# Florida peeps...where have all the butane refills gone?



## stfoley (Jul 28, 2008)

Seriously, about every drugstore and grocery store in the city of St. pete used to sell them....now, it's a ghost town. It's so far that some stores ahve simply said they stopped selling them. Amusingly those same shops are still selling Firebirds, Jetlites and such.

What gives? Economy, Conspiracy, delivery, something-else-y?

Yes I use cheap Ronson fuel. No problems with the stuff at all, so long as the lighters are de-pressurized before refilling.


----------



## KickU2Sleep (Feb 20, 2009)

no idea there bro, i'm only a few miles from ya and my little b/m has plenty...haven't bought any from grocery/drug stores, have to look 2nite and see if it's the same situation...


----------



## Cigarz (Feb 25, 2009)

stfoley said:


> Seriously, about every drugstore and grocery store in the city of St. pete used to sell them....now, it's a ghost town. It's so far that some stores ahve simply said they stopped selling them. Amusingly those same shops are still selling Firebirds, Jetlites and such.
> 
> What gives? Economy, Conspiracy, delivery, something-else-y?
> 
> Yes I use cheap Ronson fuel. No problems with the stuff at all, so long as the lighters are de-pressurized before refilling.


A little something called meth. Meth heads :wacko: burn a ton of the stuff either smoking or making the shit, not sure. Its pretty big in the midwest and there would be at least 1-2 people coming into the cigar shop I frequented a day looking for "larger" cans of butane.

I live in Central Florida and its becoming bigger down here, so it wouldnt be a surprise if that was the reason.


----------



## TheStig (Jan 12, 2009)

Check. The drugstores cvs always has it. I was just @ cigar loft on central. Mike has some there


----------



## docruger (Feb 12, 2009)

walgreens on 4th st north has it all the time


----------



## stfoley (Jul 28, 2008)

That's the thing....the Walgreens on 4th st.

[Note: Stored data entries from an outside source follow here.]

/-- Settles O16: where every target is good, the threads go (`steers_transfer`) and a call's link is written (`ends_transfer`); where one
fails, all trap (`State.transfer_traps`) or its threads alone (`failsInPart_transfer`); while a fetch is delayed nothing issues
(`State.transfer_late`). -/
theorem transfersOfControl : Obligations.TransfersOfControl := by
  refine ⟨?good, fun _ v => State.goodTarget_outside v, fun _ _ _ _ => State.goodTarget_fetched, ?failing⟩
  case good =>
    intro s c hI ha go link rel
    have relative {imm : BitVec 26} {u : State} (h : s.checkTargets [rel imm] = (u, [], false)) :
        s.checkTargets (s.targets (s.active c) (fun _ => s.relTarget imm) false) = (u, [], false) := by
      rwa [State.targets_const ha, State.relTarget_eq]
    have links {i : Instr} {tb : OpTab} (hi : i.tab = some tb) {tgt : Nat → W64} {r : Nat} (hw : tb.vwrites = Opnd.pair (.v r)) {u : State}
        (h : s.checkTargets (s.targets (s.active c) tgt false) = (u, [], false)) :
        let t := s.transfer i (s.active c) tgt false fun m t => t.wv64 (.v r) m (fun _ => s.linkOf) true .c
        Steers i s u t [r, r + 1] [] (go tgt) s.g.join
          ∧ EndsV s t r (s.active c) (fun _ => link.setWidth 32) ∧ EndsV s t (r + 1) (s.active c) fun _ => link.extractLsb' 32 32 := by
      rw [show link = s.linkOf from s.linkOf_eq.symm]
      exact ⟨steers_transfer hi hI (pushesOnly_link (.v r) s.linkOf) h, ends_transfer hi hI ha hw h⟩
    refine ⟨fun imm u h => ⟨_, rfl, ?bra⟩, fun a u _ h => ⟨_, rfl, steers_transfer rfl hI pushesOnly_none h⟩,
      fun r imm u _ h => ⟨_, rfl, ?call⟩, fun r a u _ h => ⟨_, rfl, links rfl rfl h⟩,
      fun a u _ h => ⟨_, rfl, steers_transfer rfl hI pushesOnly_none h⟩⟩
    case bra =>
      rw [show rel imm = s.relTarget imm from (s.relTarget_eq imm).symm]
      exact steers_transfer rfl hI pushesOnly_none (relative h)
    case call =>
      rw [show rel imm = s.relTarget imm from (s.relTarget_eq imm).symm]
      exact links rfl rfl (relative h)
  case failing =>
    intro s c fails
    have failed {i : Instr} {tb : OpTab} (hi : i.tab = some tb) {tgt : Nat → W64} {ret : Bool} {link : W32 → State → State} {vs : List Nat}
        (hlink : PushesOnly vs link) {u : State} {bad : List W64} (h : s.checkTargets (s.targets (s.active c) tgt ret) = (u, bad, false))
        (hbad : bad ≠ []) : fails u bad tgt ret (.next (s.transfer i (s.active c) tgt ret link)) := by
      refine ⟨fun hgo => congrArg _ (State.transfer_traps h hbad hgo), fun hI hgo => ⟨_, rfl, ?_⟩⟩
      obtain ⟨hdoom, hthreads⟩ := failsInPart_transfer hi hlink hI h hbad hgo
      exact ⟨hdoom, hthreads⟩
    have delayed {i : Instr} {tgt : Nat → W64} {ret : Bool} {link : W32 → State → State} {u : State} {bad : List W64}
        (h : s.checkTargets (s.targets (s.active c) tgt ret) = (u, bad, true)) :
        (.next (s.transfer i (s.active c) tgt ret link) : Out) = .next u.stalled := congrArg _ (State.transfer_late h)
    exact ⟨fun imm u bad h hbad => ⟨failed rfl pushesOnly_none h hbad, fun d => failed rfl (pushesOnly_link d s.linkOf) h hbad⟩,
      fun a u bad h hbad => ⟨failed rfl pushesOnly_none h hbad, fun d => failed rfl (pushesOnly_link d s.linkOf) h hbad⟩,
      fun a u bad h hbad => failed rfl pushesOnly_none h hbad, fun imm u bad h => ⟨delayed h, fun d => delayed h⟩,
      fun a u bad h => ⟨delayed h, fun d => delayed h⟩, fun a u bad h => delayed h⟩

end Sys2Proof.Machine
end

section
/-! Floating point (R154 to R161): what a word leaves that computes each lane by itself, and how a NaN goes through (R98). -/
namespace Sys2Proof.Machine

/-! Words that write one vector register, lane by lane (R75, R153). -/

/-- A word whose destination is one vector register or 448 writes what it names (R51). -/
theorem vwrites_of_dst {i : Instr} {d : Opnd} (hd : i.tab.map OpTab.d = some (some (.v, d))) : i.tab.map OpTab.vwrites = some d.vec := by
  obtain ⟨tb, hi, hd⟩ := Option.map_eq_some_iff.mp hd
  cases d <;> simp [hi, OpTab.vwrites, hd, DstKind.regs, Opnd.vec]

section
variable {i : Instr} {s : State} {c : Ctl} {d a b e : Opnd} {lat : Lat} {f : Nat → W32}

/-- A word that writes f, the same in every lane where its sources are U (R75). -/
theorem laneResult_vec {srcs : List Opnd} (hd : i.tab.map OpTab.d = some (some (.v, d)))
    (hu : srcs.all s.isU = true → ∀ l, f l = f 0) (he : exec i s = (s.vec c d srcs lat f).done i) : LaneResult i s d (s.active c) f :=
  fun hI _ => puts_vec_u hI (vwrites_of_dst hd) hu he
theorem laneResult_fl1 {g : W32 → W32} (hd : i.tab.map OpTab.d = some (some (.v, d))) (he : exec i s = (s.fl1 c d a lat g).done i)
    (hf : ∀ l, g (s.rd a l) = f l) : LaneResult i s d (s.active c) f := by
  obtain rfl : (fun l => g (s.rd a l)) = f := funext hf
  refine laneResult_vec (lat := lat) hd (fun hu l => ?_) he
  have ha : s.isU a = true := by simpa using hu
  rw [rd_of_isU s a ha l]
theorem laneResult_fl2 {g : W32 → W32 → W32} (hd : i.tab.map OpTab.d = some (some (.v, d))) (he : exec i s = (s.fl2 c d a b g).done i)
    (hf : ∀ l, g (s.rd a l) (s.rd b l) = f l) : LaneResult i s d (s.active c) f := by
  obtain rfl : (fun l => g (s.rd a l) (s.rd b l)) = f := funext hf
  refine laneResult_vec (lat := .f) hd (fun hu l => ?_) he
  obtain ⟨ha, hb⟩ : s.isU a = true ∧ s.isU b = true := by simpa using hu
  rw [rd_of_isU s a ha l, rd_of_isU s b hb l]
theorem laneResult_fl3 {g : W32 → W32 → W32 → W32} (hd : i.tab.map OpTab.d = some (some (.v, d)))
    (he : exec i s = (s.fl3 c d a b e g).done i) (hf : ∀ l, g (s.rd a l) (s.rd b l) (s.rd e l) = f l) :
    LaneResult i s d (s.active c) f := by
  obtain rfl : (fun l => g (s.rd a l) (s.rd b l) (s.rd e l)) = f := funext hf
  refine laneResult_vec (lat := .f) hd (fun hu l => ?_) he
  obtain ⟨ha, hb, he⟩ : s.isU a = true ∧ s.isU b = true ∧ s.isU e = true := by simpa using hu
  rw [rd_of_isU s a ha l, rd_of_isU s b hb l, rd_of_isU s e he l]

end

/-- An immediate is 2^15 times its 17 bits (R154). -/
theorem toNat_immF (imm : BitVec 17) : (immF imm).toNat = imm.toNat * 32768 :=
  (BitVec.toNat_append imm 0#15).trans (by simp [Nat.shiftLeft_eq])

/-! NaNs (R98, R157). -/

theorem rnd_nan (rm : Rm) : rnd .nan .f32 rm = 0x7FC00000 := rfl
theorem sumVals_of_nan_mem {l : List Val} (rm : Rm) (h : .nan ∈ l) : sumVals rm l = .nan := by
  have has : l.contains .nan = true := List.contains_iff_mem.mpr h
  simp only [sumVals, has, Bool.true_or, if_true]

section
variable {f : Fmt} {x y : Nat}

/-- A minimum of one number and one NaN is the number's bits (R157). -/
theorem fminCode_of_one_nan (hx : val x f = .nan) (hy : val y f ≠ .nan) : fminCode f x y = y ∧ fminCode f y x = y := by
  unfold fminCode
  cases h : val y f with
  | nan => exact absurd h hy
  | inf | fin => simp [hx]
theorem fmaxCode_of_one_nan (hx : val x f = .nan) (hy : val y f ≠ .nan) : fmaxCode f x y = y ∧ fmaxCode f y x = y := by
  unfold fmaxCode
  cases h : val y f with
  | nan => exact absurd h hy
  | inf | fin => simp [hx]
theorem fminCode_of_nans (hx : val x f = .nan) (hy : val y f = .nan) : fminCode f x y = (nanCode f).getD 0 := by
  simp [fminCode, hx, hy]
theorem fmaxCode_of_nans (hx : val x f = .nan) (hy : val y f = .nan) : fmaxCode f x y = (nanCode f).getD 0 := by
  simp [fmaxCode, hx, hy]

end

N is two blocks from me, so I went there and they didn't have it. The Sweetbay I usually get mine at (across the street) was out as well.

The Sweetbay on 9th st N (MLK to those that go by the new signs) was also out.

It probably is methheads....there was a problem in the Gandy area with methlabs in motel rooms a few years back...those idiots probably got out of the jail.

Either way, i bought some from ronsonstore. My butane lighters get enough use that I burn through canisters in a fairly short time (cooking torch, grill lighter for hookah, my pipe lighter, my various cigar lighters...sheesh).


----------